Abstract
Purpose :
An external validation of an automated Artificial Intelligence AI- and color fundus image-based model for detection of disc hemorrhage, a significant risk factor in glaucoma progression.
Methods :
A deep machine learning architecture named “EfficientNet B5”, pre-trained with the “ImageNet” dataset, was implemented to train a network to detect the disc hemorrhages in fundus images. For this, 150 images with disc hemorrhages and 650 normal or without disc hemorrhages were used to train and test the model. Full-color fundus images were first cropped using automated AI to get only the optic disc area of the retina. These images were then resized to 100x100 pixels. This helps in reducing the number of retinal features that the network encounters, given the relatively small size of training data. The image sets were randomly augmented at each epoch for variation with rotation, translation and sheering with noise addition that resulted in newly generated images upto 35 times the original number. An early stopping mechanism was employed wherein the training is stopped if no improvement in training loss is seen in 25 consecutive epochs.
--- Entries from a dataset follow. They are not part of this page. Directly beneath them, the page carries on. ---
theorem Kept.phase_mem {s : State} {x : Phase} (hx : ¬Apart L [.phase] → Q s → Q { s with phase := x }) (hs : Q s) :
    Q { s with phase := x } :=
  K.withinBy (ps := [.phase]) (by intro p hp; cases p <;> simp_all [Part.same]) hx hs

/-! ### Requests (R163) -/

theorem Kept.serve {r : Request} {s : State} (hrun : s.phase = .run) (hs : P s) : Q (serve r s).1 := by
  obtain ⟨u, hu, hphase, hserve⟩ : ∃ u, P u ∧ u.phase = .run ∧ Machine.serve r s =
      if r.gated && u.lock.state == .locked then refuse .locked u else Machine.serveOwner r u := by
    refine ⟨if r.keepsTag then s else Machine.resetTag s, ?_, ?_, rfl⟩
    · split
      · exact hs
      · exact K.beforeBy (resetTag_alters s) (fun h => K.resetTag h s) hs
    · split
      · exact hrun
      · exact (resetTag_alters s .phase (by decide)).trans hrun
  rw [hserve]
  split
  · exact K.enter u hu
  · exact K.withinBy (serveOwner_alters r u) (fun h _ => K.serveOwner r h u hphase hu) (K.enter u hu)

theorem Kept.takeRequest {s : State} (hs : P s) : Q (takeRequest s) := by
  unfold Machine.takeRequest
  split
  · exact K.enter s hs
  next r _ =>
    split
    next hfree =>
      have hrun : s.phase = .run := by simp_all [State.running]
      have htaken : Q (Machine.serve r { s with link.waiting := none }).1 :=
        K.serve (s := { s with link.waiting := none }) hrun
          (K.beforeOuter (by intro p hp; cases p <;> simp_all [Part.same]) hs)
      have hserved : (Machine.serve r { s with link.waiting := none }).1.phase = .run :=
        (serve_alters r { s with link.waiting := none } .phase (by simp [phase_notMem_parts])).trans hrun
      exact K.withinOuter ((compose_alters _ _).mono)
        (K.setSale_mem (K.payoutTest_mem hserved (K.setSale_mem htaken)))
    next => exact K.enter s hs

theorem Kept.restoreLink {s : State} (hs : P s) : P (restoreLink s) := by
  unfold Machine.restoreLink
  split
  · exact hs
  · have hup : P { s with link.up := true } :=
      K.beforeOuter (by intro p hp; cases p <;> simp_all [Part.same]) hs
    exact K.beforeBy (recomputeMasks_alters _) (fun h => K.recomputeMasks h _)
      (K.beforeBy (raise_alters _ _ _ _) (fun h => K.raise h _ _ _ _) hup)

theorem Kept.frameValid {r : Request} {s : State} (hs : P s) : Q (frameValid r s) := by
  have hrestored : P (Machine.restoreLink { s with link.assembling := false, link.detecting := false }) :=
    K.restoreLink (K.beforeOuter (by intro p hp; cases p <;> simp_all [Part.same]) hs)
  unfold Machine.frameValid
  dsimp only
  split
  · exact K.withinOuter (by intro p hp; cases p <;> simp_all [Part.same]) (K.enter _ hrestored)
  · exact K.takeRequest (K.beforeOuter (by intro p hp; cases p <;> simp_all [Part.same]) hrestored)

theorem Kept.loseLink {s : State} (hs : P s) : P (loseLink s) := by
  unfold Machine.loseLink
  split
  · exact K.beforeBy (endSession_alters _) (fun h => K.endSession h _)
      (K.beforeBy (recomputeMasks_alters _) (fun h => K.recomputeMasks h _)
        (K.beforeOuter (by intro p hp; cases p <;> simp_all [Part.same]) hs))
  · exact hs

theorem Kept.linkFrameSeen {cs : List RxChar} {s : State} (hs : P s) : Q (linkFrameSeen cs s) := by
  have hcounted (n : Nat) : P (countLinkNoisy n s) := K.beforeOuter ((countLinkNoisy_alters n s).mono) hs
  have hdiscarded (u : State) (hu : P u) : Q (linkCrc u) ∧ Q (linkFraming u) :=
    ⟨K.withinOuter ((linkCrc_alters u).mono) (K.enter u hu),
      K.withinOuter ((linkFraming_alters u).mono) (K.enter u hu)⟩
  unfold Machine.linkFrameSeen
  split
  · split
    · unfold linkCutShort
      split
      · exact (hdiscarded _ (hcounted _)).1
      · exact (hdiscarded _ (hcounted _)).2
      · exact K.enter s hs
    · dsimp only
      split
      · exact K.frameValid (hcounted _)
      · exact (hdiscarded _ (hcounted _)).1
  · exact K.enter s hs

theorem Kept.replyDone {s : State} (hs : P s) : Q (replyDone s) := by
  have hanswered : P { s with link.answer := none } :=
    K.beforeOuter (by intro p hp; cases p <;> simp_all [Part.same]) hs
  unfold Machine.replyDone
  split
  · exact K.enter s hs
  · split
    · exact K.powerFail true { s with link.answer := none } s.supply (K.enter _ hanswered)
    · exact K.takeRequest hanswered

/-! ### The line receiver (R130 to R136) -/

theorem Kept.endTrans_mem {x : Trans} {o : TransEnd} {s : State} (ha : s.active = true) (hs : P s) :
    Q (Machine.endTrans x o s) := (K.endTrans x o).apply K.within K.enter (endTrans_alters x o) ha hs

theorem Kept.countNoisy {n : Nat} {s : State} (hs : P s) : P (countNoisy n s) :=
  K.beforeOuter ((countNoisy_alters n s).mono) hs

theorem Kept.discardFrame {s : State} (ha : s.active = true) (hs : P s) : Q (discardFrame s) := by
  have hends : P { s with line.assembling := false } :=
    K.beforeOuter (by intro p hp; cases p <;> simp_all [Part.same]) hs
  unfold Machine.discardFrame
  dsimp only
  split
  · exact K.endTrans_mem ha hends
  · exact K.withinOuter (by intro p hp; cases p <;> simp_all [Part.same]) (K.enter _ hs)

theorem Kept.lineBreakSeen {s : State} (ha : s.active = true) (hs : P s) : Q (lineBreakSeen s) := by
  unfold Machine.lineBreakSeen
  split
  · exact K.withinOuter ((unsolicitedBreak_alters s).mono) (K.enter s hs)
  · split
    · exact K.withinOuter ((unsolicitedBreak_alters _).mono) (K.discardFrame ha hs)
    · exact K.withinOuter (by intro p hp; cases p <;> simp_all [Part.same]) (K.enter s hs)

theorem Kept.lineFramingSeen {s : State} (ha : s.active = true) (hs : P s) : Q (lineFramingSeen s) := by
  have hcounted : P (countFraming s) := K.beforeOuter ((countFraming_alters s).mono) hs
  unfold Machine.lineFramingSeen
  dsimp only
  split
  · exact K.discardFrame ha hcounted
  · exact K.withinOuter ((lineLow_alters _).mono) (K.enter _ hcounted)

theorem Kept.strayChars {cs : List RxChar} {s : State} (ha : s.active = true) (hs : P s) : Q (strayChars cs s) := by
  unfold Machine.strayChars
  dsimp only
  split
  · exact K.enter s hs
  · split
    · exact K.lineFramingSeen (((countNoisy_alters _ s).active_eq).trans ha) (K.countNoisy hs)
    · exact K.withinOuter ((lineLow_alters _).mono) (K.enter _ (K.countNoisy hs))

theorem Kept.lineTruncatedSeen {s : State} (ha : s.active = true) (hs : P s) : Q (lineTruncatedSeen s) := by
  unfold Machine.lineTruncatedSeen
  split
  · exact K.discardFrame (((countTruncated_alters s).active_eq).trans ha)
      (K.beforeOuter ((countTruncated_alters s).mono) hs)
  · split
    · exact K.endTrans_mem ha hs
    · exact K.enter s hs

theorem Kept.lineBadHeaderSeen {s : State} (ha : s.active = true) (hs : P s) : Q (lineBadHeaderSeen s) := by
  unfold Machine.lineBadHeaderSeen
  split
  · exact K.discardFrame (((countCrc_alters s).active_eq).trans ha) (K.beforeOuter ((countCrc_alters s).mono) hs)
  · exact K.enter s hs

theorem Kept.lineFrameSeen {cs : List RxChar} {s : State} (ha : s.active = true) (hs : P s) :
    Q (lineFrameSeen cs s) := by
  have hnoisy (n : Nat) : (Machine.countNoisy n s).active = true := ((countNoisy_alters n s).active_eq).trans ha
  unfold Machine.lineFrameSeen
  split
  · split
    · unfold lineCutShort
      split
      · exact K.lineBadHeaderSeen (hnoisy _) (K.countNoisy hs)
      · exact K.lineFramingSeen (hnoisy _) (K.countNoisy hs)
      · exact K.enter s hs
    · dsimp only
      split
      · split
        · exact K.withinOuter (s := Machine.countNoisy (noisyCount cs) s)
            (by intro p hp; cases p <;> simp_all [Part.same]) (K.enter _ (K.countNoisy hs))
        · split
          · exact K.endTrans_mem (hnoisy _) (K.countNoisy hs)
          · exact K.endTrans_mem (hnoisy _) (K.countNoisy hs)
      · exact K.discardFrame (((countCrc_alters _).active_eq).trans (hnoisy _))
          (K.beforeOuter ((countCrc_alters _).mono) (K.countNoisy hs))
  · exact K.strayChars ha hs

theorem Kept.listening {f : State → State} (hf : ∀ s, s.active = true → P s → Q (f s)) {s : State} (hs : P s) :
    Q (whenListening f s) := by
  unfold whenListening
  split
  next h => exact hf s (by simp_all [Machine.listening]) hs
  next => exact K.enter s hs

theorem Kept.windowCloseSeen {s : State} (ha : s.active = true) (hs : P s) : Q (windowCloseSeen s) := by
  unfold Machine.windowCloseSeen
  split
  · split
    · exact K.endTrans_mem ha hs
    · exact K.enter s hs
  · exact K.enter s hs

theorem Kept.contentionSeen {n : Nat} {s : State} (hs : P s) : Q (contentionSeen n s) := by
  unfold Machine.contentionSeen
  split
  next x _ =>
    exact K.withinBy (contend_alters_parts x _) (fun h _ => K.contend x h _ (K.countNoisy hs))
      (K.enter _ (K.countNoisy hs))
  · exact K.enter s hs

theorem Kept.requestSent {n : Nat} {s : State} (hs : P s) : Q (requestSent n s) := by
  unfold Machine.requestSent
  split
  · exact K.withinOuter ((requestEnds_alters _).mono) (K.enter _ (K.countNoisy hs))
  · exact K.enter s hs

/-! ### The supply, the store and the start -/

theorem Kept.enterFail {s : State} {x : Supply} (hg : x.granted = s.supply.granted) (hw : x.waiting = s.supply.waiting)
    (hs : Q s) : Q (enterFail { s with supply := x }) := by
  unfold Machine.enterFail
  split
  next w hphase =>
    have hphase : s.phase = .saving w := hphase
    have hread : Q { s with supply := x } := K.reading_mem (.inr (by simp [State.active, hphase])) hg hw hs
    exact K.phase_mem (s := { s with supply := x }) (fun h => K.stillSaving h w false _ hphase) hread
  next hphase => exact K.reading_mem (.inr (by have : s.phase = .failWait := hphase; simp [State.active, this])) hg hw hs
  next => exact K.failFast s x hs
  next => exact K.powerFail false s x hs

theorem Kept.supplyDecides {s : State} (v : Nat) (hs : Q s) : Q (supplyDecides v s) := by
  have hshed (x : Supply) (k : EventKind) :
      Alters [.supply, .grants, .compressor, .defrost, .events] s
        (budgetChanged (Machine.raise k none (val v) { s with supply := x })) :=
    ((by intro p hp; cases p <;> simp_all [Part.same] : Alters [.supply, .grants] s { s with supply := x }).seq
      (rs := [.supply, .grants, .events]) (raise_alters _ _ _ _)).seq (budgetChanged_alters _)
  unfold Machine.supplyDecides
  split
  next hstate =>
    split_ifs
    · exact K.enterFail rfl rfl hs
    · exact K.withinBy (hshed _ _) (fun h => K.sagBegins h s v hstate) hs
    · exact hs
  next hstate =>
    split_ifs
    · exact K.enterFail rfl rfl hs
    · exact K.withinBy (hshed _ _) (fun h => K.sagEnds h s v hstate) hs
    · exact hs
  next =>
    split
    · exact K.beginStart _ _ hs
    · exact hs

theorem Kept.supplyRead {s : State} (v : Nat) (hs : Q s) : Q (supplyRead s v) := by
  rw [supplyRead_eq]
  exact K.supplyDecides v (K.reading_mem (.inl rfl) rfl rfl hs)

theorem Kept.supplyReads {l : List Nat} {s : State} (hs : Q s) : Q (supplyReads l s) := by
  unfold Machine.supplyReads
  induction l generalizing s with
  | nil => exact hs
  | cons v l ih => exact ih (K.supplyRead v hs)

theorem Kept.commitTables_mem {s : State} (hs : Q s) : Q (Machine.commitTables s) :=
  K.withinBy (commitTables_alters s) (fun h => K.commitTables h s) hs

theorem Kept.tableWriteDone {s : State} (hs : Q s) : Q (tableWriteDone s) := by
  have hcommitted := K.commitTables_mem hs
  unfold Machine.tableWriteDone
  dsimp only
  split
  · exact hs
  · split
    next h =>
      exact K.withinBy (ps := [.store]) (by intro p hp; cases p <;> simp_all [Part.same, Machine.beginRetainedWrite])
        (fun ha hq => K.beginRetainedWrite ha _ hq h) hcommitted
    next =>
      split
      · exact K.withinBy (beginTableWrite_alters _) (fun h => K.beginTableWrite h _) hcommitted
      · exact hcommitted

theorem Kept.retainedWriteDone {s : State} (hs : Q s) : Q (retainedWriteDone s) := by
  have hcommitted : Q (Machine.commitRetained s) :=
    K.withinBy (commitRetained_alters s) (fun h => K.commitRetained h s) hs
  unfold Machine.retainedWriteDone
  dsimp only
  split
  · exact hs
  · split
    · exact K.beginStart _ _ hcommitted
    next hphase =>
      have hwait := K.phase_mem (x := .failWait) (fun h => K.saved h false _ hphase) hcommitted
      split
      · exact K.beginStart _ _ hwait
      · exact hwait
    · exact hcommitted

theorem Kept.resetPulse {s : State} (hs : Q s) : Q (resetPulse s) := by
  unfold Machine.resetPulse
  split
  · exact hs
  · exact hs
  · exact K.beginStart _ _ hs
  · exact K.powerFail true s s.supply hs

theorem Kept.resetBreakEnds {s : State} (hs : P s) : Q (resetBreakEnds s) := by
  unfold Machine.resetBreakEnds
  split
  next c hphase =>
    unfold startComplete
    dsimp only
    have hcomplete : Q (Machine.raise .start none (val c.code)
        { s with phase := .run, line.driver := false, line.idle := true, events := Events.initial }) :=
      K.withinBy (ps := [.phase, .receiver, .events])
        ((by intro p hp; cases p <;> simp_all [Part.same] :
          Alters [.phase, .receiver, .events] s
            { s with phase := .run, line.driver := false, line.idle := true, events := Events.initial }).seq
          (raise_alters _ _ _ _)) (fun h => K.complete (fun ha => h fun p hp => by
            have h1 := ha p hp
            have h2 := K.link p hp
            simp_all) c s hphase) (K.enter s hs)
    have hsale := K.leave _ (K.setSale_mem hcomplete) fun _ => (saleOf_setSale _).symm
    exact K.takeRequest (K.beforeOuter ((beginRound_alters _).mono)
      (K.beforeBy (recomputeMasks_alters _) (fun h => K.recomputeMasks h _) hsale))
  next => exact K.enter s hs

/-! ### The end of every step -/

theorem Kept.settle {s : State} (hrun : s.phase = .run) (hs : Q s) : Q (settle s) :=
  K.withinBy (lineChoose_alters _) (fun h => K.lineChoose h _)
    (K.kickMatrix_mem (K.setSale_mem (K.payoutTest_mem (s := Machine.setSale s) hrun (K.setSale_mem hs))))

theorem Kept.advanceProbing {c : Cause} {s : State} (hphase : s.phase = .probing c) (hs : Q s) :
    Q (advanceProbing c s) := by
  unfold Machine.advanceProbing
  split
  · refine K.withinBy (ps := reconcileParts) ?_ (fun h => K.sampling h c s hphase) hs
    have hall : Alters [.tubes, .shortWait, .payout, .events, .exact] s (reconcileAll s) :=
      (Alters.foldl _ (fun s n => reconcile_alters n s) (List.range 6) s).seq (evalExactSilent_alters _)
    exact hall.seq (qs := [.compressor, .phase]) (by intro p hp; cases p <;> simp_all [Part.same])
  · exact hs

theorem Kept.finish {s : State} (hs : Q s) : P (finish s) := by
  by_cases hrun : s.phase = .run
  · refine K.leave _ ?_ fun _ => finish_sale hrun
    unfold Machine.finish
    rw [hrun]
    exact K.settle hrun hs
  · have hlater (t : State) (ht : Q t) (hphase : t.phase ≠ .run) : P t := K.leave t ht fun h => absurd h hphase
    have hadvance (c : Cause) (u : State) (hu : Q u) (hphase : u.phase = .probing c) :
        P (Machine.advanceProbing c (Machine.kickMatrix u)) := by
      have hkick : (Machine.kickMatrix u).phase = .probing c :=
        (kickMatrix_alters u .phase (by decide)).trans hphase
      refine hlater _ (K.advanceProbing hkick (K.kickMatrix_mem hu)) ?_
      unfold Machine.advanceProbing
      dsimp only
      split <;> simp_all
    unfold Machine.finish
    split
    next h => exact absurd h hrun
    next c h => exact hadvance c _ (K.phase_mem (fun ha => K.probing ha c s h) hs) rfl
    next c h => exact hadvance c s hs h
    next c h =>
      unfold advanceSampling
      split
      · refine hlater _ ?_ (by simp)
        exact K.withinOuter (s := { s with phase := .lineReset c }) (by intro p hp; cases p <;> simp_all [Part.same])
          (K.phase_mem (fun ha => K.resetting ha c s h) hs)
      · exact hlater s hs (by simp [h])
    · exact hlater s hs hrun
    · exact hlater s hs hrun
    · exact hlater s hs hrun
The network weights with the best training loss were saved. For external validation, we have used another dataset obtained from the Department of Ophthalmology at Icahn School of Medicine at Mount Sinai. This dataset consisted of 144 images with disc hemorrhage and 831 normal or without disc hemorrhages.
Results :
For detection of disc hemorrhage on the external validation dataset, we achieved 93.13% accuracy (95% CI: 91.35% to 94.64%) with a sensitivity of 71.53% (95% CI: 63.42% to 78.73%), a specificity of 96.87% (95% CI: 95.45% to 97.95%) and a kappa score of 0.71 (95% CI: 0.65 to 0.78).
Conclusions :
We have performed an external validation study of the automated disc hemorrhage detection from a color fundus image. In the future, we aim to improve the sensitivity by adding more data and study the tool prospectively with deployment in clinical settings.
This abstract was presented at the 2022 ARVO Annual Meeting, held in Denver, CO, May 1-4, 2022, and virtually.